The offshore yuan surged over 1% against the US dollar on the last trading day of May. USD/CNH broke below the key support level of 6.78 and fell further, to the 6.772 area, its lowest level since 17 October. 

This unusual currency movement was owed to short-recovering activities, a practice involving short sellers starting to unwind their positions due to a surge in CNH’s borrowing costs in Hong Kong. The overnight yuan interbank rate in Hong Kong jumped to 21% per annum on Wednesday, making it expensive for short sellers to hold their positions, resulting in a ‘short squeeze’. 

It was widely believed that policymakers’ interventions were behind this drama, as they wanted to prove the government’s ability to stabilise the offshore currency market, and slam the assumption of one-way depreciation of its currency after Moody’s downgrade. 

Though some mainland media called it ‘a victorious defence against renminbi shorting’, government intervention marks another set-back of the offshore market’s liberalisation, hammering foreign investors’ interest in the offshore yuan. 
Because you have no idea what the government’s next move will be. 

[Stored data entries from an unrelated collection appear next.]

@[simp] theorem logHook_cpu (callback : Nat) (kind : HookKind) (s : State) : (logHook callback kind s).cpu = s.cpu := rfl
@[simp] theorem logHook_pendingIRQ (callback : Nat) (kind : HookKind) (s : State) : (logHook callback kind s).pendingIRQ = s.pendingIRQ := rfl
@[simp] theorem logHook_pendingNMI (callback : Nat) (kind : HookKind) (s : State) : (logHook callback kind s).pendingNMI = s.pendingNMI := rfl
@[simp] theorem logHook_instructionCount (callback : Nat) (kind : HookKind) (s : State) : (logHook callback kind s).instructionCount = s.instructionCount := rfl
@[simp] theorem logHook_tickCount (callback : Nat) (kind : HookKind) (s : State) : (logHook callback kind s).tickCount = s.tickCount := rfl
@[simp] theorem logHook_phase (callback : Nat) (kind : HookKind) (s : State) : (logHook callback kind s).phase = s.phase := rfl
@[simp] theorem logHook_inStep (callback : Nat) (kind : HookKind) (s : State) : (logHook callback kind s).inStep = s.inStep := rfl
@[simp] theorem logHook_bus (callback : Nat) (kind : HookKind) (s : State) : (logHook callback kind s).bus = s.bus := rfl
@[simp] theorem logHook_params (callback : Nat) (kind : HookKind) (s : State) : (logHook callback kind s).params = s.params := rfl
@[simp] theorem logHook_rngDraws (callback : Nat) (kind : HookKind) (s : State) : (logHook callback kind s).rngDraws = s.rngDraws := rfl
@[simp] theorem logHook_script (callback : Nat) (kind : HookKind) (s : State) : (logHook callback kind s).script = s.script := rfl
@[simp] theorem logHook_hookLog (callback : Nat) (kind : HookKind) (s : State) : (logHook callback kind s).hookLog = s.hookLog ++
    [{ callback := callback, kind := kind, cpu := s.cpu, instructionCount := s.instructionCount, tickCount := s.tickCount }] := rfl
@[simp] theorem logHook_stop (callback : Nat) (kind : HookKind) (s : State) : (logHook callback kind s).stop = s.stop := rfl

@[simp] theorem refuseLater_cpu (r : Refusal) (s : State) : (refuseLater r s).cpu = s.cpu := rfl
@[simp] theorem refuseLater_pendingIRQ (r : Refusal) (s : State) : (refuseLater r s).pendingIRQ = s.pendingIRQ := rfl
@[simp] theorem refuseLater_pendingNMI (r : Refusal) (s : State) : (refuseLater r s).pendingNMI = s.pendingNMI := rfl
@[simp] theorem refuseLater_instructionCount (r : Refusal) (s : State) : (refuseLater r s).instructionCount = s.instructionCount := rfl
@[simp] theorem refuseLater_tickCount (r : Refusal) (s : State) : (refuseLater r s).tickCount = s.tickCount := rfl
@[simp] theorem refuseLater_phase (r : Refusal) (s : State) : (refuseLater r s).phase = s.phase := rfl
@[simp] theorem refuseLater_inStep (r : Refusal) (s : State) : (refuseLater r s).inStep = s.inStep := rfl
@[simp] theorem refuseLater_bus (r : Refusal) (s : State) : (refuseLater r s).bus = s.bus := rfl
@[simp] theorem refuseLater_params (r : Refusal) (s : State) : (refuseLater r s).params = s.params := rfl
@[simp] theorem refuseLater_rngDraws (r : Refusal) (s : State) : (refuseLater r s).rngDraws = s.rngDraws := rfl
@[simp] theorem refuseLater_script (r : Refusal) (s : State) : (refuseLater r s).script = s.script := rfl
@[simp] theorem refuseLater_hookLog (r : Refusal) (s : State) : (refuseLater r s).hookLog = s.hookLog := rfl
@[simp] theorem refuseLater_stop (r : Refusal) (s : State) : (refuseLater r s).stop = some (s.stop.getD r) := rfl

Trump expects to withdraw from Paris climate accord 

President Trump plans to withdraw the US from the Paris climate accord, an agreement with nearly 200 nations agreeing to voluntarily reduce greenhouse gas emissions to help fight climate change. His official announcement is expected in the next few days. 

This is not a surprise at all, as President Trump has put the economy and job growth on top of his presidential agenda since his election campaign, and he had previously hinted that too much regulation and climate commitment were hurdles for the energy sector. US equities rebounded from earlier losses after this announcement.